Author Topic: Census 2010: Why The Urban Core Matters  (Read 10085 times)

Metro Jacksonville

  • Hero Member
  • *****
  • Posts: 2644
    • MetroJacksonville.com
Census 2010: Why The Urban Core Matters
« on: April 12, 2011, 03:08:50 AM »
Census 2010: Why The Urban Core Matters



"This is no longer anecdotal. Every metro area has good suburbs, but if you don't have a strong downtown and close-in neighborhoods, then you're not offering a choice that many of them are seeking. Offering that choice is a real competitive advantage for cities." - Carol Coletta, head of CEOs for Cities.

Full Article
http://www.metrojacksonville.com/article/2011-apr-census-2010-why-the-urban-core-matters

rainfrog

  • Jr.
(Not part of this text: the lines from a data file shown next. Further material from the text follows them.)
theorem witness_BlockBarriers : let n := 15
    (lane.wq = {} ∧ departing.wq = {}) ∧
    (∃ bar, laneW.blk.bars[n]? = some bar ∧ laneG.num < bar.masks.length ∧ laneG.num < bar.arrived.length) ∧ Issues lane laneW laneG ∧
    laneW.badArrivals n = [] ∧ laneW.noArrival n = laneW.lanes ∧ (∀ q ∈ laneW.threads, q.2.st = .running) ∧
    (∃ (s : State) (w : Who) (g : Group), Issues s w g ∧ w.noArrival n = [] ∧ s.wq = {}) ∧
    ∃ (b : Block) (g : Group) (th : Thread), departing.block? 0 = some b ∧ b.group? 0 = some g ∧ g.thread? 1 = some th ∧
      th.wait = .bar n ∧ b.departs n th = true := by
  exact ⟨⟨rfl, rfl⟩, ⟨_, rfl, by decide +kernel⟩, laneIssues, by decide +kernel, by decide +kernel, by decide +kernel,
    ⟨withThreads fun _ t => { t with arr := t.arr.set 15 (some 0) }, issues_of (by decide +kernel)⟩,
    ⟨_, _, _, rfl, rfl, rfl, rfl, by decide +kernel⟩⟩

/-- Every thread parked; and a versioned launch whose lane 0 has stored one byte and waits for its commit. -/
def parked : State := withThreads fun _ t => { t with st := .parked, item := none }
def committing : State :=
  { withThreads fun l t => if l = 0 then { t with wait := .commit false, item := some 3 } else t with
    versions := [⟨1, ⟨0, 0, 0⟩, 0, 0x20300 / 128, [(0x20301, 9)], false⟩] }

theorem witness_RefillAndExit : Issues lane laneW laneG ∧ laneW.grid.desc.refillSite = some laneW.pc ∧
    (∃ (s : State) (w : Who) (g : Group), Issues s w g ∧ w.grid.desc.refillSite ≠ some w.pc ∧ ∀ q ∈ w.threads, q.2.st = .running) ∧
    (∃ th, committing.thread? ⟨0, 0, 0⟩ = some th ∧ th.wait = .commit false ∧ committing.versLost ⟨0, 0, 0⟩ = false ∧
      committing.wq = {} ∧ Memory.wf committing.mem = true ∧
      (((committing.versions.filter fun v => v.tag == (⟨0, 0, 0⟩ : ThreadRef)).flatMap fun v => v.bytes).map (·.1)).Nodup) ∧
    ∃ (b : Block) (gr : Grid) (g : Group), parked.block? 0 = some b ∧ parked.grid? b.grid = some gr ∧ b.group? 0 = some g ∧
      b.refillReady g gr.desc.unit 31 ≠ [] ∧ parked.wq.late = [] := by
  exact ⟨laneIssues, by decide +kernel, ⟨{ lane with cur := .frag 0 0 2 }, issues_of (by decide +kernel)⟩,
    ⟨_, rfl, by decide +kernel⟩, ⟨_, _, _, rfl, rfl, rfl, by decide +kernel⟩⟩

/-- `ctrl` with one completion counted on k15, of status `st`. -/
def counted (st : Nat) (x : Wait) : State :=
  (ctrl.modPair 0 0 0 fun p => { p with
    k := p.k.set 15 1, log := [⟨4, 15, 1, 0, 0, st, if st = 2 then 0x0F else 0, 0x77, 0, none, [], [], 0⟩] }).modCtl 0 0 0
    fun c => { c with wait := x }

/-- WAITC on k15 that waits (s13 is 5), one that is satisfied (s17 is 1), one that becomes so, and one that faults. -/
theorem witness_CompletionWaits : (∀ n x, (counted n x).wq = {}) ∧ let sel := fun (q : DoneOp) => q.counter == 15 && counterReached 1 (BitVec.ofNat 32 q.count)
    (∃ w c p, IssuesUni (counted 0 .none) w ∧ w.grp = none ∧ w.ctl = some c ∧ (counted 0 .none).pair? w.blk.id w.rank w.quad = some p ∧
      sOk w 13 1 1 = true ∧ (p.k.getD 15 0 - w.uni.sget 13).toInt < 0) ∧
    (∃ w c p, IssuesUni (counted 0 .none) w ∧ w.grp = none ∧ w.ctl = some c ∧ (counted 0 .none).pair? w.blk.id w.rank w.quad = some p ∧
      sOk w 17 1 1 = true ∧ w.uni.sget 17 = 1 ∧ 0 ≤ (p.k.getD 15 0 - w.uni.sget 17).toInt ∧
      (counted 0 .none).observed w sel ≠ [] ∧ (counted 0 .none).joinRaises w sel = none ∧
      ∀ q ∈ (counted 0 .none).observed w sel, q.foot = []) ∧
    (∃ w, State.who { counted 0 (.waitc 15 1) with cur := .ctl 0 0 0 } = some w ∧ w.wait = .waitc 15 1 ∧
      w.standsAt (.waitc 15 1) = true ∧ (counted 0 (.waitc 15 1)).waitcDone w 15 1 = true ∧
      (counted 0 (.waitc 15 1)).joinRaises w sel = none ∧ ∀ q ∈ (counted 0 (.waitc 15 1)).observed w sel, q.foot = []) ∧
    ∃ w c p, IssuesUni (counted 2 .none) w ∧ w.grp = none ∧ w.ctl = some c ∧ (counted 2 .none).pair? w.blk.id w.rank w.quad = some p ∧
      c.st = .running ∧ sOk w 17 1 1 = true ∧ (counted 2 .none).waitcDone w 15 (w.uni.sget 17) = true ∧
      ((counted 2 .none).joinRaises w fun q => q.counter == 15 && counterReached (w.uni.sget 17) (BitVec.ofNat 32 q.count)).isSome :=
  ⟨fun _ _ => rfl, ctl_of (by decide +kernel), ctl_of (by decide +kernel), opt_of (by decide +kernel), ctl_of (by decide +kernel)⟩

-- Witnesses: traps, the SYS functions, queues, engine commands.

/-- `lane` and `ctrl` inside a handler. -/
def laneTrapped (nest : Bool) : State :=
  lane.modLanes 0 0 (List.range 32) fun _ t =>
    { t with st := .trapped, trap := { tcause := if nest then 0x0A + 2 ^ 18 else 0x09, resume := 0x44 } }
def ctrlTrapped (nest : Bool) : State :=
  ctrl.modCtl 0 0 0 fun c => { c with st := .trapped, trap := { tcause := if nest then 0x0A + 2 ^ 18 else 0x09, resume := 0x44 } }

theorem witness_TrapAndReturn : (Issues lane laneW laneG ∧ laneW.grid.desc.vers = false ∧ ∀ q ∈ laneW.threads, q.2.st = .running) ∧
    (∃ w g, Issues (laneTrapped false) w g ∧ w.uni.cget 1 = true ∧ (∀ q ∈ w.threads, q.2.st = .trapped) ∧
      ∀ q ∈ w.threads, (q.2.trap.nest || q.2.trap.itemEnd) = false) ∧
    (∃ w g, Issues (laneTrapped true) w g ∧ w.uni.cget 1 = true ∧ (∀ q ∈ w.threads, q.2.st = .trapped) ∧
      ∀ q ∈ w.threads, q.2.trap.nest = true) ∧
    (∃ w c p, IssuesUni (ctrlTrapped true) w ∧ w.grp = none ∧ w.ctl = some c ∧
      (ctrlTrapped true).pair? w.blk.id w.rank w.quad = some p ∧ w.uni.cget 1 = true ∧ c.st = .trapped ∧ c.trap.nest = true) ∧
    ∃ w c p, IssuesUni ctrl w ∧ w.grp = none ∧ w.ctl = some c ∧ ctrl.pair? w.blk.id w.rank w.quad = some p ∧
      w.uni.cget 1 = true ∧ c.st = .running :=
  ⟨⟨laneIssues, by decide +kernel, by decide +kernel⟩, issues_of (by decide +kernel), issues_of (by decide +kernel),
    ctl_of (by decide +kernel), ctl_of (by decide +kernel)⟩

/-- A control thread whose deadline has come. -/
def deadline : State := ctrl.modCtl 0 0 0 fun c => { c with uni := { c.uni with gtimer := 100, deadline := 100 } }

theorem witness_SystemFunctions : (∃ w c p, IssuesUni ctrl w ∧ w.grp = none ∧ w.ctl = some c ∧
      ctrl.pair? w.blk.id w.rank w.quad = some p ∧ w.uni.cget 1 = true ∧ sOk w 17 1 1 = true ∧ sOk w 8 2 2 = true) ∧
    ∃ (blk : Block) (gr : Grid) (c : Ctl), deadline.block? 0 = some blk ∧ deadline.grid? blk.grid = some gr ∧
      blk.ctl? 0 0 = some c ∧ c.st = .running ∧ c.uni.deadline ≠ 0 ∧ c.uni.deadline.toNat ≤ c.uni.gtimer.toNat :=
  ⟨ctl_of (by decide +kernel), ⟨_, _, _, rfl, rfl, rfl, rfl, by decide +kernel⟩⟩

/-- The pair's decision queue set. -/
def queued (s : State) (q : List DWord) : State := s.modPair 0 0 0 fun p => { p with dq := q }
/-- A control thread beside lanes that wait in DQ.POP. -/
def popping : State := ctrl.modLanes 0 0 [1, 3] fun _ t => { t with wait := .dqPop 2 20 }

theorem witness_DecisionQueue :
    (∃ w c p, IssuesUni (queued ctrl (List.replicate 63 7)) w ∧ w.grp = none ∧ w.ctl = some c ∧
      (queued ctrl (List.replicate 63 7)).pair? w.blk.id w.rank w.quad = some p ∧ w.uni.cget 1 = true ∧ sOk w 8 2 2 = true ∧
      w.blk.oldestPop w.rank w.quad = none ∧ p.dq.length < 64) ∧
    (∃ w c p, IssuesUni (queued ctrl (List.replicate 64 7)) w ∧ w.grp = none ∧ w.ctl = some c ∧
      (queued ctrl (List.replicate 64 7)).pair? w.blk.id w.rank w.quad = some p ∧ w.blk.oldestPop w.rank w.quad = none ∧
      64 ≤ p.dq.length) ∧
    (∃ w c p, IssuesUni popping w ∧ w.grp = none ∧ w.ctl = some c ∧ popping.pair? w.blk.id w.rank w.quad = some p ∧
      w.blk.oldestPop w.rank w.quad = some (0, [1, 3], 20) ∧ (w.blk.group? 0).isSome) ∧
    (∃ w g, Issues (queued lane [7, 8]) w g ∧ w.uni.cget 1 = true ∧ sOk w 20 2 2 = true ∧
      ((queued lane [7, 8]).pair? w.blk.id w.rank w.quad).map (·.dq) = some [7, 8]) ∧
    ∃ w g, Issues (queued lane []) w g ∧ ((queued lane []).pair? w.blk.id w.rank w.quad).map (·.dq) = some [] :=
  ⟨ctl_of (by decide +kernel), ctl_of (by decide +kernel), ctl_of (by decide +kernel), issues_of (by decide +kernel),
    issues_of (by decide +kernel)⟩

/-- A control thread with one record in its event queue, of a completion of status 0. -/
def evented : State :=
  (counted 0 .none).modPair 0 0 0 fun p => { p with evq := [(4, [1, 2, 3, 4, 5, 6, 7, 8])] }

theorem witness_EventQueue : (evented.wq = {} ∧ ctrl.wq = {}) ∧ (∃ w c p, IssuesUni evented w ∧ w.grp = none ∧ w.ctl = some c ∧
      evented.pair? w.blk.id w.rank w.quad = some p ∧ w.uni.cget 1 = true ∧ sOk w 24 8 8 = true ∧
      p.evq = (4, [1, 2, 3, 4, 5, 6, 7, 8]) :: [] ∧ evented.joinRaises w (fun q => q.id == 4) = none ∧
      ∀ q ∈ evented.observed w (fun q => q.id == 4), q.foot = []) ∧
    ∃ w c p, IssuesUni ctrl w ∧ w.grp = none ∧ w.ctl = some c ∧ ctrl.pair? w.blk.id w.rank w.quad = some p ∧ p.evq = [] :=
  ⟨⟨rfl, rfl⟩, ctl_of (by decide +kernel), ctl_of (by decide +kernel)⟩

/-- A control thread whose s32 to s44 hold a copy of 16 bytes from AB to AB, s56 to s59 a signal's pointer to GLOBAL and value, and
s48 a walk of one copy record with no patch. -/
def copying : State :=
  let regs : List Word := (List.range 64).map fun r =>
    if r = 33 ∨ r = 41 then 0x10000000 else if r = 32 then 0x100 else if r = 40 then 0x400 else if r = 43 then 16
    else if r = 44 then 1 else if r = 48 then 0xB0600000 else if r = 56 then 0x800 else if r = 58 then 3 else 0
  ctrl.modCtl 0 0 0 fun c => { c with uni := { c.uni with s := regs } }
/-- A control thread that stalls on a permit for an ALLOC. -/
def stalledOp : EngOp := ctrlW.op .acc 3 (.alloc 1)
def stalled : State := ctrl.modCtl 0 0 0 fun c => { c with wait := .permit stalledOp }
/-- The operations of a full queue. -/
def fullAcc : List EngOp := (List.range 32).map fun i => { stalledOp with id := i, kind := .alloc 2 }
Member
  • **
  • Posts: 72
Re: Census 2010: Why The Urban Core Matters
« Reply #1 on: April 12, 2011, 04:46:32 AM »
The decimal places in the second chart have me envisioning some pretty fanciful characters or pieces thereof living in our city centers! :P

vicupstate

  • Hero Member
  • *****
  • Posts: 3749
Re: Census 2010: Why The Urban Core Matters
« Reply #2 on: April 12, 2011, 07:17:20 AM »
Great article. Really drives the point home with the bar graph.
"The problem with quotes on the internet is you can never be certain they're authentic." - Abraham Lincoln

mtraininjax

  • Hero Member
  • *****
  • Posts: 5414
Re: Census 2010: Why The Urban Core Matters
« Reply #3 on: April 12, 2011, 07:40:01 AM »
What does job creation, directly have to do with downtown Jacksonville? The kind of job creation to lower the 11% unemployment rate?
And, that $115 will save Jacksonville from financial ruin. - Mayor John Peyton

“This is a game-changer. This is what I mean when I say taking Jacksonville to the next level.”
-Mayor Alvin Brown on new video boards at Everbank Field

Overstreet

  • Hero Member
  • *****
  • Posts: 1154
Re: Census 2010: Why The Urban Core Matters
« Reply #4 on: April 12, 2011, 08:11:21 AM »
Central Business district...............in Jacksonville would that be downtown or off of J.Turner Butler and Southside Blvd?

I'm not sure of the point "driven home". The top dozen have always had a group of urban young adults. Atlanta has a group moving in because housing initial cost is so much lower. Commute time varies depending upon where you work. For example if you moved close to work in Edgewood (developing neighborhood)  then get transfered to Alpharette commute time just got longer. 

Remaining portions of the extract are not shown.